Work to be completed: Each record below is to be reproduced without any change.

Records for processing:

-- ==== Sys2Proof/Machine/Dispatch.lean ====
section
/-! DEFINITION. Machine/Dispatch: one arm for each instruction. -/
namespace Sys2Proof.Machine
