-- ==== Sys2Proof/Machine/Core.lean ====
section
/-! DEFINITION. Machine/Core: the machine the host runs. -/

/-- The machine: its state, reasons to stop, step and reset. -/
def Sys2Proof.core : Host.Core :=
  { State := Sys2Proof.Machine.State, Fault := Sys2Proof.Machine.Fault, Refusal := Sys2Proof.Machine.Refusal,
    step := Sys2Proof.Machine.step, reset := Sys2Proof.Machine.State.reset }
end

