/-! ### Engines -/

/-- R252, R260 to R263: DRAW, DRAWS, SEND and COPYM issue and go on: each starts one engine operation of the task with the operands it
names, raises its counters (dr by 1, dr by the number of tiles, sr and sv by 1, st by 1), and leaves every byte of memory alone. DRAW also
makes a tile in FILLING, of the format of its base's page, marked as filled by an engine, and writes its handle to d. R258: TXFER of a
handle that names a tile on the source die, with storage to be had at once on the destination die: a new tile there in FILLING with the
source's shape and format, its handle in d, dr raised, and an engine operation that will read the source as the slot given. A handle that
names no tile there is a precise TOVER, and changes no register and no counter. (Of other dies the task's die holds the present incarnations, R385.) -/
def Obligations.EnginesStart : Prop :=
  (∀ (g : Guard) (a b c d : Reg) (s : State) (v : View), s.me.waitFor = none →
      (∀ (desc : BitVec 27) (pa : Nat) (e : TlbEntry), Issues g .system [a, b] [d] s → ViewAt a b s v → drawDescOk desc = true → s.myPart < 16 →
        (s.recorded (s.r a).toNat 64).translate s.myDie s.myPart s.myAsid v.base ⟨true, false, false⟩ = .ok pa e →
        shapeOk (descOf desc).k e.format = true →
        s.me.cnt.dr.toNat < 255 →
        s.grantNow s.myDie s.myPart (descOf desc).hb true (granulesOf (descOf desc).rows (descOf desc).k e.format) = true →
        ∃ t x op, exec (.draw g d a b desc) s = .next t ∧ t.engines = s.engines ++ [op] ∧ op.kind = .draw v (s.r b) x.uid ∧ op.task = some s.cur
          ∧ op.die = s.myDie ∧ x ∈ t.tiles ∧ x ∉ s.tiles ∧ x.die = s.myDie ∧ x.partition = s.myPart ∧ x.state = .filling ∧ x.filling = true
          ∧ x.format = e.format ∧ x.rows = (descOf desc).rows ∧ x.k = (descOf desc).k
          ∧ (d ≠ 0 → t.me.reg d = BitVec.ofNat 64 x.handle) ∧ SameRegsBut s t s.cur d ∧ SameHbm s t
          ∧ t.me.cnt = { s.me.cnt with dr := BitVec.ofNat 8 (s.me.cnt.dr.toNat + 1) } ∧ t.me.pc = s.me.pc + 8)
      ∧ (∀ (desc : BitVec 27) (dim : Fin 4) (m : Nat) (ep : BitVec 16), Issues g .system [a, b, c] [] s → ViewAt a b s v → drawDescOk desc = true →
        m = ((s.r c).extractLsb' 16 16).toNat → ep = (s.r c).extractLsb' 0 16 → m ≤ 255 →
        s.deliver s.myPart ep ⟨0, 0, false, 0, []⟩ ≠ .perm → s.me.cnt.dr.toNat + m ≤ 255 →
        (m = 0 → exec (.draws g a b c dim desc) s = .next ((s.recorded (s.r a).toNat 64).onTo (s.me.pc + 8)))
        ∧ (0 < m → ∃ t op, exec (.draws g a b c dim desc) s = .next t ∧ t.engines = s.engines ++ [op] ∧ op.task = some s.cur
            ∧ op.kind = .draws ⟨v, s.r b, dim.val, desc, m, 0, [], false, ep, s.endpointRun ep⟩ ∧ SameRegsBut s t s.cur 0 ∧ SameHbm s t ∧ t.tiles = s.tiles
            ∧ t.me.cnt = { s.me.cnt with dr := BitVec.ofNat 8 (s.me.cnt.dr.toNat + m) } ∧ t.me.pc = s.me.pc + 8))
      ∧ (∀ (slot : Fin 8) (valid : Bool) (sc : SScope), Issues g .system [a, b, c] [] s → ViewAt b c s v →
        s.me.cnt.sr.toNat < 255 → s.me.cnt.sv.toNat < 255 →
        ∃ t op, exec (.send g a b c slot valid sc) s = .next t ∧ t.engines = s.engines ++ [op] ∧ op.task = some s.cur
          ∧ op.kind = .send (handleOf (s.r a)) v (s.r c) (if valid then some slot.val else none) sc ∧ op.readDone = false ∧ op.reading = none
          ∧ SameRegsBut s t s.cur 0 ∧ SameHbm s t ∧ t.tiles = s.tiles
          ∧ t.me.cnt = { s.me.cnt with sr := BitVec.ofNat 8 (s.me.cnt.sr.toNat + 1), sv := BitVec.ofNat 8 (s.me.cnt.sv.toNat + 1) }
          ∧ t.me.pc = s.me.pc + 8)
      ∧ (∀ (sc : SScope), Issues g .system [a, b, c] [] s → (s.r c).toNat < 2 ^ 40 → s.me.cnt.st.toNat < 255 →
        ∃ t op, exec (.copym g a b c sc) s = .next t ∧ t.engines = s.engines ++ [op] ∧ op.task = some s.cur
          ∧ op.kind = .copym (s.r a).toNat (s.r b).toNat (s.r c).toNat sc ∧ SameRegsBut s t s.cur 0 ∧ SameHbm s t ∧ t.tiles = s.tiles
          ∧ t.me.cnt = { s.me.cnt with st := BitVec.ofNat 8 (s.me.cnt.st.toNat + 1) } ∧ t.me.pc = s.me.pc + 8))
  ∧ (∀ (g : Guard) (d a : Reg) (x : TxWord) (s : State), Issues g .system [a] [d] s → s.me.waitFor = none →
      countOk x.mode.toNat x.count.toNat = true → s.myPart < 16 → s.knows s.myDie x.srcDie.val → s.knows s.myDie x.dstDie.val →
      (∀ src, s.tile x.srcDie.val s.myPart (handleOf (s.r a)) = some src → src.bad = false → s.me.cnt.dr.toNat < 255 →
        s.grantNow x.dstDie.val s.myPart x.level true (granulesOf src.rows src.k src.format) = true →
        ∃ t u op, exec (.txfer g d a x) s = .next t ∧ t.engines = s.engines ++ [op] ∧ op.task = some s.cur
          ∧ op.kind = .txfer src.uid u.uid (if x.valid then some x.slot.val else none) (tileVa x.srcDie.val (handleOf (s.r a)))
          ∧ u ∈ t.tiles ∧ u ∉ s.tiles ∧ u.die = x.dstDie.val ∧ u.partition = s.myPart ∧ u.state = .filling ∧ u.filling = true
          ∧ u.rows = src.rows ∧ u.k = src.k ∧ u.format = src.format ∧ u.hb = x.level
          ∧ (d ≠ 0 → t.me.reg d = BitVec.ofNat 64 u.handle) ∧ SameRegsBut s t s.cur d ∧ SameHbm s t
          ∧ t.me.cnt = { s.me.cnt with dr := BitVec.ofNat 8 (s.me.cnt.dr.toNat + 1) } ∧ t.me.pc = s.me.pc + 8)
      ∧ (s.tile x.srcDie.val s.myPart (handleOf (s.r a)) = none →
        exec (.txfer g d a x) s =
          .next (s.takeFault s.cur 0 s.me.pc (s.report fTOVER 0 (tileVa x.srcDie.val (handleOf (s.r a)))))))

Task result:
-- ==== Sys2Proof/Machine/Dispatch.lean ====
section
/-! DEFINITION. Machine/Dispatch: one arm for each instruction. -/
namespace Sys2Proof.Machine
-- ==== Sys2Proof/Machine/Core.lean ====
section
/-! DEFINITION. Machine/Core: the machine the host runs. -/

/-- The machine: its state, reasons to stop, step and reset. -/
def Sys2Proof.core : Host.Core :=
  { State := Sys2Proof.Machine.State, Fault := Sys2Proof.Machine.Fault, Refusal := Sys2Proof.Machine.Refusal,
    step := Sys2Proof.Machine.step, reset := Sys2Proof.Machine.State.reset }
end

/-! ### Engines -/

/-- R252, R260 to R263: DRAW, DRAWS, SEND and COPYM issue and go on: each starts one engine operation of the task with the operands it
names, raises its counters (dr by 1, dr by the number of tiles, sr and sv by 1, st by 1), and leaves every byte of memory alone. DRAW also
makes a tile in FILLING, of the format of its base's page, marked as filled by an engine, and writes its handle to d. R258: TXFER of a
handle that names a tile on the source die, with storage to be had at once on the destination die: a new tile there in FILLING with the
source's shape and format, its handle in d, dr raised, and an engine operation that will read the source as the slot given. A handle that
names no tile there is a precise TOVER, and changes no register and no counter. (Of other dies the task's die holds the present incarnations, R385.) -/
def Obligations.EnginesStart : Prop :=
  (∀ (g : Guard) (a b c d : Reg) (s : State) (v : View), s.me.waitFor = none →
      (∀ (desc : BitVec 27) (pa : Nat) (e : TlbEntry), Issues g .system [a, b] [d] s → ViewAt a b s v → drawDescOk desc = true → s.myPart < 16 →
        (s.recorded (s.r a).toNat 64).translate s.myDie s.myPart s.myAsid v.base ⟨true, false, false⟩ = .ok pa e →
        shapeOk (descOf desc).k e.format = true →
        s.me.cnt.dr.toNat < 255 →
        s.grantNow s.myDie s.myPart (descOf desc).hb true (granulesOf (descOf desc).rows (descOf desc).k e.format) = true →
        ∃ t x op, exec (.draw g d a b desc) s = .next t ∧ t.engines = s.engines ++ [op] ∧ op.kind = .draw v (s.r b) x.uid ∧ op.task = some s.cur
          ∧ op.die = s.myDie ∧ x ∈ t.tiles ∧ x ∉ s.tiles ∧ x.die = s.myDie ∧ x.partition = s.myPart ∧ x.state = .filling ∧ x.filling = true
          ∧ x.format = e.format ∧ x.rows = (descOf desc).rows ∧ x.k = (descOf desc).k
          ∧ (d ≠ 0 → t.me.reg d = BitVec.ofNat 64 x.handle) ∧ SameRegsBut s t s.cur d ∧ SameHbm s t
          ∧ t.me.cnt = { s.me.cnt with dr := BitVec.ofNat 8 (s.me.cnt.dr.toNat + 1) } ∧ t.me.pc = s.me.pc + 8)
      ∧ (∀ (desc : BitVec 27) (dim : Fin 4) (m : Nat) (ep : BitVec 16), Issues g .system [a, b, c] [] s → ViewAt a b s v → drawDescOk desc = true →
        m = ((s.r c).extractLsb' 16 16).toNat → ep = (s.r c).extractLsb' 0 16 → m ≤ 255 →
        s.deliver s.myPart ep ⟨0, 0, false, 0, []⟩ ≠ .perm → s.me.cnt.dr.toNat + m ≤ 255 →
        (m = 0 → exec (.draws g a b c dim desc) s = .next ((s.recorded (s.r a).toNat 64).onTo (s.me.pc + 8)))
        ∧ (0 < m → ∃ t op, exec (.draws g a b c dim desc) s = .next t ∧ t.engines = s.engines ++ [op] ∧ op.task = some s.cur
            ∧ op.kind = .draws ⟨v, s.r b, dim.val, desc, m, 0, [], false, ep, s.endpointRun ep⟩ ∧ SameRegsBut s t s.cur 0 ∧ SameHbm s t ∧ t.tiles = s.tiles
            ∧ t.me.cnt = { s.me.cnt with dr := BitVec.ofNat 8 (s.me.cnt.dr.toNat + m) } ∧ t.me.pc = s.me.pc + 8))
      ∧ (∀ (slot : Fin 8) (valid : Bool) (sc : SScope), Issues g .system [a, b, c] [] s → ViewAt b c s v →
        s.me.cnt.sr.toNat < 255 → s.me.cnt.sv.toNat < 255 →
        ∃ t op, exec (.send g a b c slot valid sc) s = .next t ∧ t.engines = s.engines ++ [op] ∧ op.task = some s.cur
          ∧ op.kind = .send (handleOf (s.r a)) v (s.r c) (if valid then some slot.val else none) sc ∧ op.readDone = false ∧ op.reading = none
          ∧ SameRegsBut s t s.cur 0 ∧ SameHbm s t ∧ t.tiles = s.tiles
          ∧ t.me.cnt = { s.me.cnt with sr := BitVec.ofNat 8 (s.me.cnt.sr.toNat + 1), sv := BitVec.ofNat 8 (s.me.cnt.sv.toNat + 1) }
          ∧ t.me.pc = s.me.pc + 8)
      ∧ (∀ (sc : SScope), Issues g .system [a, b, c] [] s → (s.r c).toNat < 2 ^ 40 → s.me.cnt.st.toNat < 255 →
        ∃ t op, exec (.copym g a b c sc) s = .next t ∧ t.engines = s.engines ++ [op] ∧ op.task = some s.cur
          ∧ op.kind = .copym (s.r a).toNat (s.r b).toNat (s.r c).toNat sc ∧ SameRegsBut s t s.cur 0 ∧ SameHbm s t ∧ t.tiles = s.tiles
          ∧ t.me.cnt = { s.me.cnt with st := BitVec.ofNat 8 (s.me.cnt.st.toNat + 1) } ∧ t.me.pc = s.me.pc + 8))
  ∧ (∀ (g : Guard) (d a : Reg) (x : TxWord) (s : State), Issues g .system [a] [d] s → s.me.waitFor = none →
      countOk x.mode.toNat x.count.toNat = true → s.myPart < 16 → s.knows s.myDie x.srcDie.val → s.knows s.myDie x.dstDie.val →
      (∀ src, s.tile x.srcDie.val s.myPart (handleOf (s.r a)) = some src → src.bad = false → s.me.cnt.dr.toNat < 255 →
        s.grantNow x.dstDie.val s.myPart x.level true (granulesOf src.rows src.k src.format) = true →
        ∃ t u op, exec (.txfer g d a x) s = .next t ∧ t.engines = s.engines ++ [op] ∧ op.task = some s.cur
          ∧ op.kind = .txfer src.uid u.uid (if x.valid then some x.slot.val else none) (tileVa x.srcDie.val (handleOf (s.r a)))
          ∧ u ∈ t.tiles ∧ u ∉ s.tiles ∧ u.die = x.dstDie.val ∧ u.partition = s.myPart ∧ u.state = .filling ∧ u.filling = true
          ∧ u.rows = src.rows ∧ u.k = src.k ∧ u.format = src.format ∧ u.hb = x.level
          ∧ (d ≠ 0 → t.me.reg d = BitVec.ofNat 64 u.handle) ∧ SameRegsBut s t s.cur d ∧ SameHbm s t
          ∧ t.me.cnt = { s.me.cnt with dr := BitVec.ofNat 8 (s.me.cnt.dr.toNat + 1) } ∧ t.me.pc = s.me.pc + 8)
      ∧ (s.tile x.srcDie.val s.myPart (handleOf (s.r a)) = none →
        exec (.txfer g d a x) s =
          .next (s.takeFault s.cur 0 s.me.pc (s.report fTOVER 0 (tileVa x.srcDie.val (handleOf (s.r a)))))))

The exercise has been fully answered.